The Edge is hardly the only architectural thriller in the United States. Several wild designs have popped up on skyscrapers in recent years, from a glass elevator in Chicago to a glass slide in L.A. Each seems custom-designed to make architecture as gut-sinking as a roller coaster. (Whether they are “essential” to the urban landscape is another conversation.)

“We [wanted this sub deck] to be something that you could see in the skyline and would actually be an attractor [for tourists],” says Marianne Kwok, director at KPF, the firm that designed 30 Hudson Yards (including Edge). “As great as I think the observation decks are around the city, they are a part of the building, and you’re standing on top. Here, we wanted the experience to really be dramatic.” So they decided to create an observation deck that juts out over the side of the building.

Initially, developers thought the observation deck could be a terrace, or perhaps an offshoot of one of the other floors. But the Edge is a design element unto itself—made up of 15 individual sections, linked and anchored to the building’s east and south exterior walls—creating an angular silhouette off of the preexisting tower. It’s as if 30 Hudson Yards is a tree that has sprouted a 7,500-square-foot branch.

[Photo: courtesy Related-Oxford]

It’s also a feat of engineering. At 765,000 pounds, the deck’s stone floor can support roughly 800 visitors at once. The designers had to take natural elements—like wind uplift—into account when considering how to engineer the walls and deck that would hold people safely in the air. Guests can view the city from the Edge’s south side, and the cantilever configuration allows people to look north as well.

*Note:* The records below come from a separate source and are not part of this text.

theorem State.rearmStep_frame {s : State} (wALERT_STATUS : W .ALERT_STATUS)
    (wARM_NEW_EXCLUDED : W .ARM_NEW_EXCLUDED) (wARM_SEQ : W .ARM_SEQ) (wCAP_STATUS : W .CAP_STATUS)
    (wDOMAIN_STATE : W .DOMAIN_STATE) (wDS_QUARANTINE : W .DS_QUARANTINE) (wDS_STATUS : W .DS_STATUS)
    (wEPISODE : W .EPISODE) (wEPISODE_NEXT : W .EPISODE_NEXT) (wEPISODE_OPEN_REASON : W .EPISODE_OPEN_REASON)
    (wEPISODE_OVERWRITTEN : W .EPISODE_OVERWRITTEN) (wEPISODE_SEQ : W .EPISODE_SEQ)
    (wEPISODE_SHORT : W .EPISODE_SHORT) (wEST_STATUS : W .EST_STATUS) (wEVENT_NEXT : W .EVENT_NEXT)
    (wEVENT_OVERWRITTEN : W .EVENT_OVERWRITTEN) (wEVENT_PAGE : W .EVENT_PAGE) (wEVENT_SEQ : W .EVENT_SEQ)
    (wEXCLUDED_MAP : W .EXCLUDED_MAP) (wFAST_DUTY : W .FAST_DUTY) (wFAULT_DIGEST : W .FAULT_DIGEST)
    (wFAULT_HISTORY : W .FAULT_HISTORY) (wFAULT_LATER_COUNT : W .FAULT_LATER_COUNT) (wFAULT_TIME : W .FAULT_TIME)
    (wFIELD_VNEED : W .FIELD_VNEED) (wFIELD_VOLT : W .FIELD_VOLT) (wFIELD_VOLT_AT_CEIL : W .FIELD_VOLT_AT_CEIL)
    (wFLOOR_RATE : W .FLOOR_RATE) (wFLOOR_STATE : W .FLOOR_STATE) (wGROUP_ANCHOR : W .GROUP_ANCHOR)
    (wGROUP_CEIL_REASON : W .GROUP_CEIL_REASON) (wGROUP_CHG_ABORTS : W .GROUP_CHG_ABORTS)
    (wGROUP_CHG_RESULT : W .GROUP_CHG_RESULT) (wGROUP_CHG_STATE : W .GROUP_CHG_STATE)
    (wGROUP_DIAMETER : W .GROUP_DIAMETER) (wGROUP_N : W .GROUP_N) (wGROUP_TARGET_N : W .GROUP_TARGET_N)
    (wINJ_ARM : W .INJ_ARM) (wINJ_COUNT : W .INJ_COUNT) (wINJ_JOB_FAULTS : W .INJ_JOB_FAULTS)
    (wINJ_RESULT : W .INJ_RESULT) (wJOB_FAULTS : W .JOB_FAULTS) (wJOB_RESETS : W .JOB_RESETS)
    (wLAST_ARM_TIME : W .LAST_ARM_TIME) (wLOCK : W .LOCK) (wMB_COUNT : W .MB_COUNT) (wMB_DISCARDS : W .MB_DISCARDS)
    (wOP_CEIL_ENTRY : W .OP_CEIL_ENTRY) (wOP_POWER_ENTRY : W .OP_POWER_ENTRY) (wOSC_CODE : W .OSC_CODE)
    (wOSC_PERMIT_MAX : W .OSC_PERMIT_MAX) (wOSC_STATUS : W .OSC_STATUS) (wOSC_TARGET_N : W .OSC_TARGET_N)
    (wPR_CUR_TAG : W .PR_CUR_TAG) (wPR_DISCARDED : W .PR_DISCARDED) (wPR_GROUP_TABLE : W .PR_GROUP_TABLE)
    (wPR_LFSR : W .PR_LFSR) (wPR_NEXT_TAG : W .PR_NEXT_TAG) (wRAIL_RETRIES : W .RAIL_RETRIES)
    (wRAIL_STATUS : W .RAIL_STATUS) (wREADY_TIME : W .READY_TIME) (wREGION_COUNT : W .REGION_COUNT)
    (wREGION_DETACHED : W .REGION_DETACHED) (wREGION_EXCLUDED_ACTIVE : W .REGION_EXCLUDED_ACTIVE)
    (wREGION_EXCLUDE_CAUSE : W .REGION_EXCLUDE_CAUSE) (wREGION_STOP_ABORTS : W .REGION_STOP_ABORTS)
    (wREGION_STOP_RESULT : W .REGION_STOP_RESULT) (wREGION_STOP_STATE : W .REGION_STOP_STATE)
    (wREGION_TIME : W .REGION_TIME) (wRUN_STATUS : W .RUN_STATUS) (wSLIP : W .SLIP) (wSTART_STATE : W .START_STATE)
    (wSTRETCH_E_FLOOR : W .STRETCH_E_FLOOR) (wSTRETCH_HOLDS : W .STRETCH_HOLDS)
    (wSY_POST_OVERFLOW : W .SY_POST_OVERFLOW) (wSY_QUIESCES : W .SY_QUIESCES)
    (wTETHER_GROUP_ACTIVE : W .TETHER_GROUP_ACTIVE) (wTETHER_STATUS : W .TETHER_STATUS) (wTRIM_MODE : W .TRIM_MODE)
    (wUNIT_READY : W .UNIT_READY) (wXING_DISCARD : W .XING_DISCARD) (wXING_FENCE : W .XING_FENCE)
    (wXING_RESYNCS : W .XING_RESYNCS) (qsu : Q .su) (qflt : Q .flt) (qinj : Q .inj) (qrgn : Q .rgn) (qest : Q .est)
    (qlane : Q .lane) (qcell : Q .cell) (qfld : Q .fld) (qgrp : Q .grp) (qdom : Q .dom) (qpdWakes : Q .pdWakes)
    (qpdCmds : Q .pdCmds) (qlink : Q .link) (qrail : Q .rail) (qstop : Q .stop) (qcaps : Q .caps) (qdict : Q .dict)
    (qfreeN : Q .freeN) (qbox : Q .box) (qports : Q .ports) (h : Fr W Q z s) :
    Fr W Q z (State.rearmStep s) := by
  unfold State.rearmStep
  repeat' first
    | with_reducible assumption | with_reducible refine State.when_kept ?_ ?_
    | with_reducible apply State.firstArm_frame | with_reducible apply State.beginArm_frame
    | with_reducible apply State.enterReady_frame | with_reducible apply State.setReady_frame
    | with_reducible apply State.startRamp_frame | split | dsimp only | intro _

theorem execWarmRearm_frame {s : State} (wALERT_STATUS : W .ALERT_STATUS)
    (wARM_NEW_EXCLUDED : W .ARM_NEW_EXCLUDED) (wARM_SEQ : W .ARM_SEQ) (wCAP_STATUS : W .CAP_STATUS)
    (wDOMAIN_STATE : W .DOMAIN_STATE) (wDS_QUARANTINE : W .DS_QUARANTINE) (wDS_STATUS : W .DS_STATUS)
    (wEPISODE : W .EPISODE) (wEPISODE_NEXT : W .EPISODE_NEXT) (wEPISODE_OPEN_REASON : W .EPISODE_OPEN_REASON)
    (wEPISODE_OVERWRITTEN : W .EPISODE_OVERWRITTEN) (wEPISODE_SEQ : W .EPISODE_SEQ)
    (wEPISODE_SHORT : W .EPISODE_SHORT) (wEST_STATUS : W .EST_STATUS) (wEVENT_NEXT : W .EVENT_NEXT)
    (wEVENT_OVERWRITTEN : W .EVENT_OVERWRITTEN) (wEVENT_PAGE : W .EVENT_PAGE) (wEVENT_SEQ : W .EVENT_SEQ)
    (wEXCLUDED_MAP : W .EXCLUDED_MAP) (wFAST_DUTY : W .FAST_DUTY) (wFAULT_DIGEST : W .FAULT_DIGEST)
    (wFAULT_HISTORY : W .FAULT_HISTORY) (wFAULT_LATER_COUNT : W .FAULT_LATER_COUNT) (wFAULT_TIME : W .FAULT_TIME)
    (wFIELD_VNEED : W .FIELD_VNEED) (wFIELD_VOLT : W .FIELD_VOLT) (wFIELD_VOLT_AT_CEIL : W .FIELD_VOLT_AT_CEIL)
    (wFLOOR_RATE : W .FLOOR_RATE) (wFLOOR_STATE : W .FLOOR_STATE) (wGROUP_ANCHOR : W .GROUP_ANCHOR)
    (wGROUP_CEIL_REASON : W .GROUP_CEIL_REASON) (wGROUP_CHG_ABORTS : W .GROUP_CHG_ABORTS)
    (wGROUP_CHG_RESULT : W .GROUP_CHG_RESULT) (wGROUP_CHG_STATE : W .GROUP_CHG_STATE)
    (wGROUP_DIAMETER : W .GROUP_DIAMETER) (wGROUP_N : W .GROUP_N) (wGROUP_TARGET_N : W .GROUP_TARGET_N)
    (wINJ_ARM : W .INJ_ARM) (wINJ_COUNT : W .INJ_COUNT) (wINJ_JOB_FAULTS : W .INJ_JOB_FAULTS)
    (wINJ_RESULT : W .INJ_RESULT) (wJOB_FAULTS : W .JOB_FAULTS) (wJOB_RESETS : W .JOB_RESETS)
    (wLAST_ARM_TIME : W .LAST_ARM_TIME) (wLOCK : W .LOCK) (wMB_COUNT : W .MB_COUNT) (wMB_DISCARDS : W .MB_DISCARDS)
    (wOP_CEIL_ENTRY : W .OP_CEIL_ENTRY) (wOP_POWER_ENTRY : W .OP_POWER_ENTRY) (wOSC_CODE : W .OSC_CODE)
    (wOSC_PERMIT_MAX : W .OSC_PERMIT_MAX) (wOSC_STATUS : W .OSC_STATUS) (wOSC_TARGET_N : W .OSC_TARGET_N)
    (wPR_CUR_TAG : W .PR_CUR_TAG) (wPR_DISCARDED : W .PR_DISCARDED) (wPR_GROUP_TABLE : W .PR_GROUP_TABLE)
    (wPR_LFSR : W .PR_LFSR) (wPR_NEXT_TAG : W .PR_NEXT_TAG) (wRAIL_RETRIES : W .RAIL_RETRIES)
    (wRAIL_STATUS : W .RAIL_STATUS) (wREADY_TIME : W .READY_TIME) (wREGION_COUNT : W .REGION_COUNT)
    (wREGION_DETACHED : W .REGION_DETACHED) (wREGION_EXCLUDED_ACTIVE : W .REGION_EXCLUDED_ACTIVE)
    (wREGION_EXCLUDE_CAUSE : W .REGION_EXCLUDE_CAUSE) (wREGION_STOP_ABORTS : W .REGION_STOP_ABORTS)
    (wREGION_STOP_RESULT : W .REGION_STOP_RESULT) (wREGION_STOP_STATE : W .REGION_STOP_STATE)
    (wREGION_TIME : W .REGION_TIME) (wRUN_STATUS : W .RUN_STATUS) (wSLIP : W .SLIP) (wSTART_STATE : W .START_STATE)
    (wSTRETCH_E_FLOOR : W .STRETCH_E_FLOOR) (wSTRETCH_HOLDS : W .STRETCH_HOLDS)
    (wSY_POST_OVERFLOW : W .SY_POST_OVERFLOW) (wSY_QUIESCES : W .SY_QUIESCES)
    (wTETHER_GROUP_ACTIVE : W .TETHER_GROUP_ACTIVE) (wTETHER_STATUS : W .TETHER_STATUS) (wTRIM_MODE : W .TRIM_MODE)
    (wUNIT_READY : W .UNIT_READY) (wXING_DISCARD : W .XING_DISCARD) (wXING_FENCE : W .XING_FENCE)
    (wXING_RESYNCS : W .XING_RESYNCS) (qsu : Q .su) (qflt : Q .flt) (qinj : Q .inj) (qrgn : Q .rgn) (qest : Q .est)
    (qlane : Q .lane) (qcell : Q .cell) (qfld : Q .fld) (qgrp : Q .grp) (qdom : Q .dom) (qpdWakes : Q .pdWakes)
    (qpdCmds : Q .pdCmds) (qlink : Q .link) (qrail : Q .rail) (qstop : Q .stop) (qcaps : Q .caps) (qdict : Q .dict)
    (qfreeN : Q .freeN) (qbox : Q .box) (qports : Q .ports) (h : Fr W Q z s) :
    ∀ t, execWarmRearm s = .next t → Fr W Q z t := by
  unfold execWarmRearm
  repeat' first
    | with_reducible refine next_kept ?_ | with_reducible assumption | with_reducible apply State.rearmStep_frame
    | split | dsimp only | intro _ | with_reducible apply Fr.lit | with_reducible exact Or.inl (by assumption)
    | with_reducible exact Or.inr rfl

end Sys2Proof.Machine
end

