-- ==== Sys2Proof/Laws/FrameOwn.lean ====
section
/-! SUPPORT. The rows that write one object and the requests of the host: the objects and parts each may change. -/

set_option Elab.async false

namespace Sys2Proof.Machine
open Sys2Proof

variable {W : Obj → Prop} {Q : Part → Prop} {z : State}

/-- A request of the host: what reading its queue word changes, and what serving it or losing it changes. -/
theorem State.hostIn_frame_of {s : State} {r : HeldReq} (hs : ∀ t, Fr W Q z t → Fr W Q z (t.hostServe r))
    (hl : ∀ t, Fr W Q z t → Fr W Q z (t.hostLost r)) (wALERT_STATUS : W .ALERT_STATUS) (wEVENT_NEXT : W .EVENT_NEXT) (wEVENT_OVERWRITTEN : W .EVENT_OVERWRITTEN)
    (wEVENT_PAGE : W .EVENT_PAGE) (wEVENT_SEQ : W .EVENT_SEQ) (wINJ_ARM : W .INJ_ARM) (wINJ_COUNT : W .INJ_COUNT)
    (wINJ_RESULT : W .INJ_RESULT) (wSRAM_CE : W .SRAM_CE) (wSRAM_UE : W .SRAM_UE) (qflt : Q .flt) (qinj : Q .inj) (wHP_REQUESTS : W .HP_REQUESTS) (qports : Q .ports) (h : Fr W Q z s) :
    Fr W Q z (s.hostIn r) := by
  unfold State.hostIn State.hostTake State.hostHold
  have hc : Fr W Q z (s.inc .HP_REQUESTS) := State.inc_frame wHP_REQUESTS h
  split
  · exact h
  · split
    · apply Fr.lit hc <;> first | exact Or.inr rfl | exact Or.inl qports
    · split
      · exact hl _ (by apply State.queueRead_frame <;> assumption)
      · exact hs _ (by apply State.queueRead_frame <;> assumption)

/-- The words of OP_TABLE read: a lost one raises a fault (R41). -/
theorem touch_opTable_frame {t : State} {e j : Nat} (h : Fr W Q z t) (wALERT_STATUS : W .ALERT_STATUS) (wEVENT_NEXT : W .EVENT_NEXT) (wEVENT_OVERWRITTEN : W .EVENT_OVERWRITTEN)
    (wEVENT_PAGE : W .EVENT_PAGE) (wEVENT_SEQ : W .EVENT_SEQ) (wINJ_ARM : W .INJ_ARM) (wINJ_COUNT : W .INJ_COUNT)
    (wINJ_RESULT : W .INJ_RESULT) (wSRAM_CE : W .SRAM_CE) (wSRAM_UE : W .SRAM_UE) (qflt : Q .flt) (qinj : Q .inj) :
    Fr W Q z (t.touch .OP_TABLE e j).2 := by
  unfold State.touch State.readFlips
  dsimp only [objWords]
  refine State.each_mem_kept h fun u x hx hu => ?_
  have hc : Sram.ofCode x.code = .opTables := by
    have hx2 := (List.mem_filter.1 hx).2
    simp only [Flip.isIn, Bool.and_eq_true, beq_iff_eq] at hx2
    rw [hx2.1.1]
    rfl
  refine State.when_kept (by apply State.sramRead_frame <;> assumption) fun v hv => ?_
  unfold State.wordLost
  rw [hc]
  dsimp only
  apply State.sramLost_frame <;> assumption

[Photo: courtesy Related-Oxford]
The broader Hudson Yards development has beenendlessly criticizedfor its $25 billion price tag and shameless attempt to cater to the city’s ultra rich. The Edge fits squarely in this tradition, equal parts tourist-trap and Instagram-post worthy. “When we designed the guard rail, we really wanted to have no metal, so we have as little metal as possible,” Kwok says. “All of those glass pieces are slightly held apart so there’s enough space for a mobile phone camera to take a clear view . . . just enough so someone could put a camera through those cracks of glass.” The photo-friendly glass walls are 9 feet tall, and angled slightly for the daredevil who’d like to lean against them. Adds Kwok: “We also wanted the glass to be as clear as possible so in the skyline at a distance, there’s this idea that you would see people floating on this platform because you don’t really see the glass at all.”

The Edge is open every day, year-round, from 8 a.m. to midnight. Tickets are now on sale through the Edge deck’s website. They are $36 for adults, $31 for kids, and $34 for seniors and New York residents.